#### [Work instructions]
What you return must be the lines of the data that hold the word "insertUnit".
#####
-- ==== Sys2Proof/Machine/Ladder.lean ====
section
/-! DEFINITION. The nozzle ladder and the alignment pattern (R218 to R220, R234), camera triggers (R223), and what is decided from them
(R225 to R235). -/
namespace Sys2Proof.Machine

/-! ## Units (R218) -/

/-- The camera whose CH_MASK holds a channel. -/
def Dev.camOf (d : Dev) (c : Nat) : Option Nat := [0, 1].find? fun n => bitOf (d.get (Reg.CAM_CFG_n.CH_MASK n)) c

/-- An entry in use of channel `c` maps to link `n`. -/
def Dev.carries (d : Dev) (n c : Nat) : Bool :=
  let st := (d.gzBank 1).stitches
  d.usedEntries.any fun i => neLink ((d.gzBank 0).entry i) == n && (placeOf d.ntW st i).1 == c

/-- The units of a set of links: one channel of one link, ascending links, ascending channels. -/
def Dev.unitsOf (d : Dev) (links : List Nat) (channels : Nat) : List (Nat × Nat) :=
  links.flatMap fun n => ((List.range (min channels d.ntCh)).filter (d.carries n)).map fun c => (n, c)

/-- Put a unit in its place; one of the same link and channel stays. -/
def insertUnit (u : LadderUnit) : List LadderUnit → List LadderUnit
  | [] => [u]
  | v :: t =>
    if v.link = u.link ∧ v.ch = u.ch then v :: t
    else if u.link < v.link ∨ (u.link = v.link ∧ u.ch < v.ch) then u :: v :: t
    else v :: insertUnit u t

/-- LADDER_SKIPPED waits for the ladder slot of the gutter (R66). -/
def Dev.ladderSkipped (d : Dev) (reason link ch : Nat) : Dev :=
  { d with gz := { d.gz with skips := d.gz.skips ++ [(none, reason, link, ch)] } }

/-- The LADDER_SKIPPED events that waited go to a ladder slot. -/
def Dev.skipsTo (d : Dev) (slot : Nat) : Dev :=
  { d with gz := { d.gz with skips := d.gz.skips.map fun x => (x.1.or (some slot), x.2) } }

/-- Units join the round, or start one. A unit whose channel no camera covers is skipped. -/
def Dev.addUnits (d : Dev) (us : List (Nat × Nat)) (tag gutter : Nat) (t : Option Ticket) : Dev :=
  let d := (us.filter fun u => (d.camOf u.2).isNone).foldl (fun d u => d.ladderSkipped 2 u.1 u.2) d
  let mine := us.filter fun u => (d.camOf u.2).isSome
  let r := d.gz.round.getD ⟨[], false, []⟩
  let units := mine.foldl (fun l (u : Nat × Nat) => insertUnit ⟨u.1, u.2, tag, gutter⟩ l) r.units
  let tickets := r.tickets ++ t.toList
  if units = [] then
    tickets.foldl (fun d t => d.complete t stOk 0) { d.postSkips none with gz := { d.gz with round := none } }
  else { d with gz := { d.gz with round := some { r with units := units, tickets := tickets } } }

/-- The next gutter that Damask has not begun: tag of the job, number of the gutter. -/
def Dev.nextGutter (d : Dev) : Nat × Nat :=
  match d.dmk.front with
  | none => ((d.live?.map (·.tag)).getD 0, 0)
  | some (t, l) =>
    match d.lineFrom t l with
    | none => ((d.live?.map (·.tag)).getD t, 0)
    | some (j, l) => (j.tag, if l % j.repeat_ ≤ j.frameLines then l / j.repeat_ else l / j.repeat_ + 1)

/-- A unit may print in the gutter after frame `f` of a job: it was due there or before, in this job or an earlier one. -/
def Dev.unitDue (d : Dev) (j : Job) (f : Nat) (u : LadderUnit) : Bool :=
  if u.tag = j.tag then decide (u.gutter ≤ f)
  else !(d.dmk.front.any fun x => x.1 == u.tag)

/-! ## A gutter begins (R218 to R220, R223, R234) -/

/-- The first lines of the bands that fit, one after another. -/
def fitBands (cap : Nat) : Nat → List Nat → List Nat
  | _, [] => []
  | at_, n :: t => if at_ + n ≤ cap then at_ :: fitBands cap (at_ + n) t else []

/-- The lines of a ladder band of a channel (R219). -/
def Dev.bandLines (d : Dev) (ch : Nat) : Nat :=
  let two := (d.gzBank 1).stitches.any fun (_, s) => s.type == 1 && s.ch == ch
  d.get Reg.PIPE_GZ_LADDER.P * (if two then 2 else 1) * d.get Reg.PIPE_GZ_LADDER.LD

/-- The camera of an alignment band: that of the lowest channel in the row. -/
def Dev.rowCam (d : Dev) (n r : Nat) : Option Nat :=
  let st := (d.gzBank 1).stitches
  let chans := (d.usedEntries.filter fun i => neLink ((d.gzBank 0).entry i) == n && neRow ((d.gzBank 0).entry i) == r).map
    fun i => (placeOf d.ntW st i).1
  ((List.range 8).find? chans.contains).bind d.camOf

/-- A window on a camera for the bands of a gutter; false if its slots could not be had. -/
def Dev.openWindow (d : Dev) (cam tag base gutter last reason : Nat) : Dev × Bool :=
  let m := d.get (Reg.CAM_TRIG_n.MARGIN cam)
  let dist := d.get (Reg.CAM_DIST_n.DIST cam)
  let id := d.gz.nextBand
  let a := pw48 ((base : Int) + 256 * ((gutter : Int) - m) + dist)
  let b := pw48 ((base : Int) + 256 * ((last : Int) + 1 + m) + dist)
  if d.passed a then (d.calLate 1 a, false)
  else match d.schedule 1 ⟨a, .window cam true id, .predict⟩ with
    | none => (d.calendarFull 1 a, false)
    | some e => match e.schedule 1 ⟨b, .window cam false id, .predict⟩ with
      | none => (d.calendarFull 1 b, false)
      | some e =>
        let w : Window := ⟨id, cam, tag, gutter, a, b, false, false, a, [], 0, 0, 0, 0, reason, 0, 0, false, false⟩
        ({ e with gz := { e.gz with windows := e.gz.windows ++ [w], nextBand := id + 1 } }, true)

/-- The windows of a gutter's bands; a camera with no window leaves its bands without one. -/
def Dev.openWindows (d : Dev) (tag base gutter : Nat) (bands : List Band) : Dev × List Band :=
  let last := (bands.map fun b => b.first + b.lines - 1).foldl max 0
  [0, 1].foldl (fun (d, bs) c =>
    let mine := bs.filter fun (b : Band) => b.cam == some c
    let off := bs.map fun (b : Band) => if b.cam = some c then { b with cam := none } else b
    if mine = [] then (d, bs)
    else if !d.camOn c then (d, off)
    else
      let (reason, d) := if mine.all (·.align) then (1, d) else if mine.any (·.align) then d.draw 1 else (0, d)
      let (d, ok) := d.openWindow c tag base gutter last reason
      (d, if ok then bs else off)) (d, bands)

/-- Number bands. -/
def numberBands : Nat → List Band → List Band
  | _, [] => []
  | n, b :: t => { b with id := n } :: numberBands (n + 1) t

/-! ## Alignment results (R234, R235) -/

/-- The mean of a list, rounded down; 0 of none. -/
def meanOf (l : List Int) : Int := l.foldl (· + ·) 0 / max 1 l.length

/-- A quantity in 1/256, rounded to the nearest whole one. -/
def round256 (x : Int) : Int := (x + 128) / 256

/-- FO and XO are within R232's range. -/
def alignRange (fo xo : Int) : Bool := decide (-8388608 ≤ fo ∧ fo ≤ 8388607 ∧ -16384 ≤ xo ∧ xo ≤ 16383)

/-- An entry of an alignment set; one of two zeros is not listed. -/
def putAlign (l : List (Nat × (Int × Int))) (n : Nat) (fo xo : Int) : List (Nat × (Int × Int)) :=
  if fo = 0 ∧ xo = 0 then kvDel l n else kvPut l n (fo, xo)

/-- The last band of an ALIGN_NOW has been analysed: results for every row, and with APPLY into the inactive bank. -/
def Dev.alignFinish (d : Dev) : Dev :=
  match d.gz.alignRun with
  | none => d
  | some r =>
    if r.rows ≠ [] ∨ d.gz.bands.any (·.align) then d
    else
      let meas := r.results.filterMap (·.2)
      let u := meanOf (meas.map (·.1))
      let dl := meanOf (meas.map (·.2))
      let set := (d.gzBank 2).align
      let d := { d with gz := { d.gz with alignRun := none } }
      let d := r.results.foldl (fun d (n, m) =>
        let (fo0, xo0) := (kvGet set n).getD (0, 0)
        let (xo, fo, flags) := match m with
          | none => (xo0, fo0, 6)
          | some (un, dn) =>
            let xo := round256 (un - u)
            let fo := fo0 - round256 (dn - dl)
            (xo, fo, if alignRange fo xo then b2n r.apply else 2)
        let d := if flags = 1 then
            let d := d.modIdle 2 fun b => { b with align := putAlign b.align n fo xo }
            let d := { d with gz := { d.gz with pending := setBit d.gz.pending 2 true } }
            let (tag, line) := d.switchLine
            (d.mirror 10 tag line (.align n fo xo)).mirror 10 tag line (.switch 4)
          else d
        d.post 0xB035 sevInfo [n, fieldOf 32 xo, fieldOf 32 fo, fieldOf 32 u, fieldOf 32 dl, flags]) d
      (d.gzDue).complete r.ticket stOk 0

/-- Bands without a window: nothing measures them. -/
def Dev.bandsBlind (d : Dev) (bs : List Band) : Dev :=
  let rows := (bs.filter fun b => b.align && b.cam.isNone).map fun b => (4 * b.link + b.sub, (none : Option (Int × Int)))
  { d with gz := { d.gz with alignRun := d.gz.alignRun.map fun (r : AlignRun) => { r with results := r.results ++ rows } } }

/-- The gutter after frame `f` begins at a line: a round may start, and the gutter takes its bands. -/
def Dev.gutterBegins (d : Dev) (j : Job) (f line : Nat) : Dev :=
  let every := d.get Reg.PIPE_GZ_LADDER.EVERY
  let mask := d.get Reg.PIPE_GZ_LINKS.MASK
  let d := if every ≠ 0 ∧ (f + 1) % every = 0 then
      let us := if mask ≠ 0 then d.unitsOf (d.linksOn.filter (bitOf mask)) j.channels
        else (d.unitsOf d.linksOn j.channels).filter fun u => (d.camOf u.2).isSome
      d.addUnits us j.tag f none
    else d
  let base := j.base
  let gOfs := d.get Reg.PIPE_GZ_LADDER.G_OFS
  let p := d.get Reg.PIPE_GZ_LADDER.P
  let ld := d.get Reg.PIPE_GZ_LADDER.LD
  let band (align : Bool) (link sub first lines : Nat) (cam : Option Nat) : Band := ⟨0, j.tag, align, link, sub, line, line + first, lines, p, ld, gOfs, base, cam⟩
  -- alignment bands come first
  let rows := ((d.gz.alignRun.filter fun r => d.unitDue j f ⟨0, 0, r.tag, r.gutter⟩).map fun r => r.rows).getD []
  let aOfs := fitBands j.gutterLines gOfs (rows.map fun _ => 16)
  let aBands := (rows.zip aOfs).map fun ((n, r), o) => band true n r o 16 (d.rowCam n r)
  let start := gOfs + 16 * aBands.length
  -- the units that the job uses
  let units := ((d.gz.round.map fun r => r.units).getD []).filter fun u => !d.unitDue j f u || decide (u.ch < j.channels)
  let due := units.filter (d.unitDue j f)
  let uOfs := fitBands j.gutterLines start (due.map fun u => d.bandLines u.ch)
  let uBands := (due.zip uOfs).map fun (u, o) => band false u.link u.ch o (d.bandLines u.ch) (d.camOf u.ch)
  let d := match due, d.gz.round with
    | u :: _, some r =>
      if j.gutterLines < gOfs + d.bandLines u.ch ∧ !r.skipped then
        ({ d with gz := { d.gz with round := some { r with skipped := true } } }).ladderSkipped 1 u.link u.ch
      else d
    | _, _ => d
  let bands := aBands ++ uBands
  let keep (us : List LadderUnit) (d : Dev) : Dev :=
    { d with gz := { d.gz with round := d.gz.round.bind fun (r : Round) => if us = [] then none else some { r with units := us } } }
  let finish (d : Dev) : Dev := match d.gz.round with
    | some r => if units = [] then r.tickets.foldl (fun d t => d.complete t stOk 0) d else d
    | none => d
  match bands with
  | [] => keep units (finish (d.postSkips none))
  | b :: _ =>
    let at_ := pwAdd base (256 * b.first)
    if d.passed at_ then keep units (finish ((d.calLate 2 at_).postSkips none))
    else match d.schedule 2 ⟨at_, .ladder d.gz.nextBand, .line⟩ with
      | none => keep units (finish ((d.calendarFull 2 at_).postSkips none))
      | some d =>
        let d := d.skipsTo d.gz.nextBand
        let d := match uBands, d.gz.round with
          | _ :: _, some r =>
            let e : Dev := { d with gz := { d.gz with round := some { r with tickets := [] } } }
            r.tickets.foldl (fun (d : Dev) t => d.complete t stOk 0) e
          | _, _ => d
        let bands := numberBands d.gz.nextBand bands
        let d := { d with gz := { d.gz with nextBand := d.gz.nextBand + bands.length } }
        let (d, bands) := d.openWindows j.tag base line bands
        let left : List LadderUnit := units.filter fun (u : LadderUnit) => !(uBands.any fun b => b.link == u.link && b.sub == u.ch)
        let run := d.gz.alignRun.map fun (r : AlignRun) => { r with rows := r.rows.drop aBands.length }
        let d := { d with gz := { d.gz with bands := d.gz.bands ++ bands, alignRun := run } }
        keep left (d.bandsBlind bands)

/-- Line 0 of a frame: bands that nothing measures are done with. -/
def Dev.bandsDone (d : Dev) : Dev :=
  ({ d with gz := { d.gz with bands := d.gz.bands.filter fun b => b.cam.isSome } }).alignFinish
#####
#### [Exercise result]
def insertUnit (u : LadderUnit) : List LadderUnit → List LadderUnit
    else v :: insertUnit u t
  let units := mine.foldl (fun l (u : Nat × Nat) => insertUnit ⟨u.1, u.2, tag, gutter⟩ l) r.units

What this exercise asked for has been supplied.